Facing Climate Change is a long-term documentary project that tells the story of global change through local people. From semi-nomadic reindeer herdsmen in the Arctic to wildfire fighters of the American West, Benj and Sara use photography and multimedia to document the lives of people around the world as they confront and adapt to the complex issues surrounding global warming. This project began with a series of stories about Sámi reindeer herders in Norway, volunteer glacier monitors from Iceland and fishermen of the North Atlantic.
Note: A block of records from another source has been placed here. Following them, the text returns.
-- ==== Sys2Proof/Tests/Slice0.lean ====
section
/-! SUPPORT. Tests: ill-formed terms the well-formedness check refuses, words of the spec that decode to their instructions,
values of spec/95_test_vectors.md, and a witness for the hypotheses of every statement. -/

namespace Sys2Proof.Machine.Tests

/-! ### Well-formedness: one ill-formed term for each check -/

theorem test_wf_even : [Instr.jal 1 3, .beq 1 2 5, .bgeu 1 2 1, .cJ 1, .cBeqz 0 3].all (fun i => !i.wf) = true := by decide
theorem test_wf_low2 : [Instr.cAddi4spn 0 6, .cLw 0 1 2, .cSw 0 1 1, .cLwsp 1 2, .cSwsp 1 3].all (fun i => !i.wf) = true := by
  decide
theorem test_wf_low3 :
    [Instr.cLd 0 1 4, .cFld 0 1 4, .cSd 0 1 2, .cFsd 0 1 1, .cLdsp 1 4, .cFldsp 1 4, .cSdsp 1 4, .cFsdsp 1 4].all
      (fun i => !i.wf) = true := by decide
theorem test_wf_low4 : [Instr.cAddi16sp 8].all (fun i => !i.wf) = true := by decide
theorem test_wf_nonzero :
    [Instr.cAddi4spn 0 0, .cAddi 0 1, .cAddiw 0 1, .cAddi16sp 0, .cLui 1 0, .cLwsp 0 4, .cLdsp 0 8, .cJr 0,
      .cMv 1 0, .cJalr 0, .cAdd 1 0].all (fun i => !i.wf) = true := by decide
theorem test_wf_notSp : [Instr.cLui 2 1].all (fun i => !i.wf) = true := by decide
theorem test_wf_accepts : [Instr.jal 1 2, .cAddi4spn 0 4, .cLd 0 1 8, .cAddi16sp 16, .cLui 3 1, .cJr 1].all Instr.wf = true := by
  decide

/-! ### Decoding: a word of the spec for every instruction, each also what the encoder gives -/

/-- Each word decodes to its instruction, which is well formed and encoded as the word. -/
def decodes (l : List (Nat × Instr)) : Bool :=
  l.all fun (w, i) => decodeTableWord (8 * i.len) w == some i && encode i == BitVec.ofNat 32 w && i.wf

theorem test_decode_immediate : decodes [
    (0x800001B7, .lui 3 0x80000), (0x00001197, .auipc 3 1), (0x04D00293, .addi 5 0 0x4d), (0xFFF0A193, .slti 3 1 (-1)),
    (0xFFF0B193, .sltiu 3 1 (-1)), (0xFFF0C193, .xori 3 1 (-1)), (0x8000E193, .ori 3 1 (-2048)), (0x0FF0F193, .andi 3 1 0xff),
    (0x03F09193, .slli 3 1 0x3f), (0x03F0D193, .srli 3 1 0x3f), (0x43F0D193, .srai 3 1 0x3f)] = true := by decide +kernel

theorem test_decode_register : decodes [
    (0x002081B3, .add 3 1 2), (0x402081B3, .sub 3 1 2), (0x002091B3, .sll 3 1 2), (0x0020A1B3, .slt 3 1 2),
    (0x0020B1B3, .sltu 3 1 2), (0x0020C1B3, .xor 3 1 2), (0x0020D1B3, .srl 3 1 2), (0x4020D1B3, .sra 3 1 2),
    (0x0020E1B3, .or 3 1 2), (0x0020F1B3, .and 3 1 2)] = true := by decide +kernel

theorem test_decode_word : decodes [
    (0x0000819B, .addiw 3 1 0), (0x01F3129B, .slliw 5 6 0x1f), (0x01F0D19B, .srliw 3 1 0x1f), (0x41F0D19B, .sraiw 3 1 0x1f),
    (0x002081BB, .addw 3 1 2), (0x402081BB, .subw 3 1 2), (0x002091BB, .sllw 3 1 2), (0x0020D1BB, .srlw 3 1 2),
    (0x4020D1BB, .sraw 3 1 2)] = true := by decide +kernel

theorem test_decode_multiply_divide : decodes [
    (0x022081B3, .mul 3 1 2), (0x022091B3, .mulh 3 1 2), (0x0220A1B3, .mulhsu 3 1 2), (0x0220B1B3, .mulhu 3 1 2),
    (0x0220C1B3, .div 3 1 2), (0x0220D1B3, .divu 3 1 2), (0x0220E1B3, .rem 3 1 2), (0x0220F1B3, .remu 3 1 2),
    (0x022081BB, .mulw 3 1 2), (0x0220C1BB, .divw 3 1 2), (0x0220D1BB, .divuw 3 1 2), (0x0220E1BB, .remw 3 1 2),
    (0x0220F1BB, .remuw 3 1 2)] = true := by decide +kernel

theorem test_decode_transfer : decodes [
    (0x008000EF, .jal 1 8), (0x003280E7, .jalr 1 5 3), (0x00208863, .beq 1 2 0x10), (0xFE209EE3, .bne 1 2 (-4)),
    (0x0020C463, .blt 1 2 8), (0x0020D463, .bge 1 2 8), (0x0020E463, .bltu 1 2 8), (0x0020F463, .bgeu 1 2 8)] = true := by decide +kernel

theorem test_decode_load_store_fence : decodes [
    (0x00758603, .lb 12 11 7), (0x00059683, .lh 13 11 0), (0x0015A883, .lw 17 11 1), (0x0005B803, .ld 16 11 0),
    (0x0035C783, .lbu 15 11 3), (0x0005D683, .lhu 13 11 0), (0x0045E703, .lwu 14 11 4), (0x00A58823, .sb 10 11 0x10),
    (0x00A59823, .sh 10 11 0x10), (0x00A5A823, .sw 10 11 0x10), (0x00A5B823, .sd 10 11 0x10), (0x0FF0000F, .fence 0 15 15 0 0),
    (0x0000100F, .fenceI 0 0 0)] = true := by decide +kernel

theorem test_decode_csr_system : decodes [
    (0x00000073, .ecall), (0x00100073, .ebreak), (0x003312F3, .csrrw 5 3 6), (0x001022F3, .csrrs 5 1 0),
    (0x00133073, .csrrc 0 1 6), (0x0023D2F3, .csrrwi 5 2 7), (0x001062F3, .csrrsi 5 1 0), (0x003FF073, .csrrci 0 3 0x1f)] = true := by decide +kernel

theorem test_decode_atomic_word : decodes [
    (0x100322AF, .lrW 5 6 0 0), (0x100332AF, .lrD 5 6 0 0), (0x188323AF, .scW 7 8 6 0 0), (0x188333AF, .scD 7 8 6 0 0),
    (0x087322AF, .amoswapW 5 7 6 0 0), (0x007322AF, .amoaddW 5 7 6 0 0), (0x207322AF, .amoxorW 5 7 6 0 0),
    (0x607322AF, .amoandW 5 7 6 0 0), (0x407322AF, .amoorW 5 7 6 0 0), (0x807322AF, .amominW 5 7 6 0 0),
    (0xA07322AF, .amomaxW 5 7 6 0 0), (0xC07322AF, .amominuW 5 7 6 0 0), (0xE07322AF, .amomaxuW 5 7 6 0 0)] = true := by decide +kernel

theorem test_decode_atomic_doubleword : decodes [
    (0x087332AF, .amoswapD 5 7 6 0 0), (0x007332AF, .amoaddD 5 7 6 0 0), (0x207332AF, .amoxorD 5 7 6 0 0),
    (0x607332AF, .amoandD 5 7 6 0 0), (0x407332AF, .amoorD 5 7 6 0 0), (0x807332AF, .amominD 5 7 6 0 0),
    (0xA07332AF, .amomaxD 5 7 6 0 0), (0xC07332AF, .amominuD 5 7 6 0 0), (0xE07332AF, .amomaxuD 5 7 6 0 0)] = true := by decide +kernel

theorem test_decode_single_arithmetic : decodes [
    (0x0080A187, .flw 3 1 8), (0x0020A427, .fsw 2 1 8), (0x18208243, .fmaddS 4 1 2 3 0), (0x18208247, .fmsubS 4 1 2 3 0),
    (0x1820824B, .fnmsubS 4 1 2 3 0), (0x1820824F, .fnmaddS 4 1 2 3 0), (0x002081D3, .faddS 3 1 2 0),
    (0x082081D3, .fsubS 3 1 2 0), (0x102081D3, .fmulS 3 1 2 0), (0x182081D3, .fdivS 3 1 2 0), (0x580081D3, .fsqrtS 3 1 0),
    (0x202081D3, .fsgnjS 3 1 2), (0x202091D3, .fsgnjnS 3 1 2), (0x203120D3, .fsgnjxS 1 2 3), (0x282081D3, .fminS 3 1 2),
    (0x282091D3, .fmaxS 3 1 2)] = true := by decide +kernel

theorem test_decode_single_other : decodes [
    (0xA02081D3, .fleS 3 1 2), (0xA02091D3, .fltS 3 1 2), (0xA020A1D3, .feqS 3 1 2), (0xC00081D3, .fcvtWS 3 1 0),
    (0xD00081D3, .fcvtSW 3 1 0), (0xC01081D3, .fcvtWuS 3 1 0), (0xD01081D3, .fcvtSWu 3 1 0), (0xC02081D3, .fcvtLS 3 1 0),
    (0xD02081D3, .fcvtSL 3 1 0), (0xC03081D3, .fcvtLuS 3 1 0), (0xD03081D3, .fcvtSLu 3 1 0), (0xE00081D3, .fmvXW 3 1),
    (0xE00091D3, .fclassS 3 1), (0xF00081D3, .fmvWX 3 1)] = true := by decide +kernel

theorem test_decode_double_arithmetic : decodes [
    (0xFF80B187, .fld 3 1 (-8)), (0x0020B827, .fsd 2 1 0x10), (0x1A208243, .fmaddD 4 1 2 3 0), (0x1A208247, .fmsubD 4 1 2 3 0),
    (0x1A20824B, .fnmsubD 4 1 2 3 0), (0x1A20824F, .fnmaddD 4 1 2 3 0), (0x022081D3, .faddD 3 1 2 0),
    (0x0A3170D3, .fsubD 1 2 3 7), (0x122081D3, .fmulD 3 1 2 0), (0x1A2081D3, .fdivD 3 1 2 0), (0x5A0081D3, .fsqrtD 3 1 0),
    (0x222081D3, .fsgnjD 3 1 2), (0x223110D3, .fsgnjnD 1 2 3), (0x223120D3, .fsgnjxD 1 2 3), (0x2A2081D3, .fminD 3 1 2),
    (0x2A2091D3, .fmaxD 3 1 2)] = true := by decide +kernel

theorem test_decode_double_other : decodes [
    (0xA22081D3, .fleD 3 1 2), (0xA22091D3, .fltD 3 1 2), (0xA220A1D3, .feqD 3 1 2), (0xC20081D3, .fcvtWD 3 1 0),
    (0xD20081D3, .fcvtDW 3 1 0), (0xC21081D3, .fcvtWuD 3 1 0), (0xD21081D3, .fcvtDWu 3 1 0), (0xC22081D3, .fcvtLD 3 1 0),
    (0xD22081D3, .fcvtDL 3 1 0), (0xC23081D3, .fcvtLuD 3 1 0), (0xD23081D3, .fcvtDLu 3 1 0), (0xE20181D3, .fmvXD 3 3),
    (0xE20091D3, .fclassD 3 1), (0xF20081D3, .fmvDX 3 1), (0x401081D3, .fcvtSD 3 1 0), (0x420081D3, .fcvtDS 3 1 0)] = true := by decide +kernel

theorem test_decode_compressed_quadrant01 : decodes [
    (0x0800, .cAddi4spn 0 0x10), (0x2480, .cFld 0 1 8), (0x41C8, .cLw 2 3 4), (0x6588, .cLd 2 3 8), (0xA480, .cFsd 0 1 8),
    (0xC1C8, .cSw 2 3 4), (0xE588, .cSd 2 3 8), (0x0001, .cNop 0), (0x157D, .cAddi 10 (-1)), (0x2505, .cAddiw 10 1),
    (0x5501, .cLi 10 (-32)), (0x7139, .cAddi16sp (-64)), (0x6505, .cLui 10 1), (0x8111, .cSrli 2 4), (0x8511, .cSrai 2 4),
    (0x9941, .cAndi 2 (-16)), (0x8D0D, .cSub 2 3), (0x8D2D, .cXor 2 3), (0x8D4D, .cOr 2 3), (0x8D6D, .cAnd 2 3),
    (0x9D0D, .cSubw 2 3), (0x9D2D, .cAddw 2 3)] = true := by decide +kernel

theorem test_decode_compressed_quadrant12 : decodes [
    (0xBFFD, .cJ (-2)), (0xD101, .cBeqz 2 (-256)), (0xED7D, .cBnez 2 0xfe), (0x050A, .cSlli 10 2), (0x2542, .cFldsp 10 0x10),
    (0x4532, .cLwsp 10 0xc), (0x60A2, .cLdsp 1 8), (0x8502, .cJr 10), (0x852E, .cMv 10 11), (0x9002, .cEbreak),
    (0x9502, .cJalr 10), (0x952E, .cAdd 10 11), (0xA82A, .cFsdsp 10 0x10), (0xC62A, .cSwsp 10 0xc), (0xE406, .cSdsp 1 8)] = true := by decide +kernel

/-- Words of spec/95_test_vectors.md that are no instruction (compressed: section 2.7; the rest: 2.1, 2.3 to 2.5, 2.12, 2.13). -/
theorem test_unclassifiable :
    [0x0, 0x8, 0x8000, 0x2005, 0x6101, 0x6501, 0x9C41, 0x9C61, 0x4002, 0x6002, 0x8002, 0x0020A463, 0x00029067, 0x00037283,
      0x00534023, 0x00004073, 0x30200073, 0x10500073, 0x103322AF, 0x0073022F, 0x287322AF, 0x1F, 0xFFFFFFFF].all
      (fun w => decodeInst (BitVec.ofNat 32 w) matches .error .unclassifiable) = true := by decide +kernel

/-! ### Values of spec/95_test_vectors.md, at most two an instruction, each one step from `pc` 0x10000 -/

/-- What a vector expects: an `x` or `f` register, `pc`, `fcsr`, the count, a byte of memory, a halt. -/
inductive Expect where
  | x (r v : Nat)
  | f (r v : Nat)
  | pc (v : Nat)
  | fcsr (v : Nat)
  | ic (v : Nat)
  | m (a v : Nat)
  | halt (c : Cause) (info : Nat)

def Expect.holds (t : State) : Expect → Bool
  | .x r v => t.readX (BitVec.ofNat 5 r) == BitVec.ofNat 64 v
  | .f r v => t.readF (BitVec.ofNat 5 r) == BitVec.ofNat 64 v
  | .pc v => t.pc == BitVec.ofNat 64 v
  | .fcsr v => t.fcsr == BitVec.ofNat 8 v
  | .ic v => t.icount == BitVec.ofNat 64 v
  | .m a v => Memory.read t.mem a == BitVec.ofNat 8 v
  | .halt c i => t.run == .halted c (BitVec.ofNat 64 i)

/-- A running hart at 0x10000. -/
def base : State := { State.reset with pc := 0x10000, run := .running }

def withX (s : State) (l : List (Nat × Nat)) : State := l.foldl (fun s p => s.writeX (BitVec.ofNat 5 p.1) (BitVec.ofNat 64 p.2)) s

def withF (s : State) (l : List (Nat × Nat)) : State := l.foldl (fun s p => s.writeF (BitVec.ofNat 5 p.1) (BitVec.ofNat 64 p.2)) s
Benj and Sara are currently working in the American West.
As a documentary team, Benjamin Drummond and Sara Joy Steele have been telling stories about people, nature and climate change for almost a decade. Over the last two years their personal project, Facing Climate Change, has been featured in Photo District News, Orion Magazine and Mother Jones, in exhibitions from the Ansel Adams / Mumm Napa Fine Art Gallery to Houston Center for Photography, and as a multimedia presentation shown at a variety of venues, from colleges and prisons to art galleries. Their work has been awarded Nau’s Grant for Change, a Blue Earth Lottery Project Grant, and the Our World Portfolio Review Orion/Photo Award. Benj and Sara are currently based in Seattle, Washington.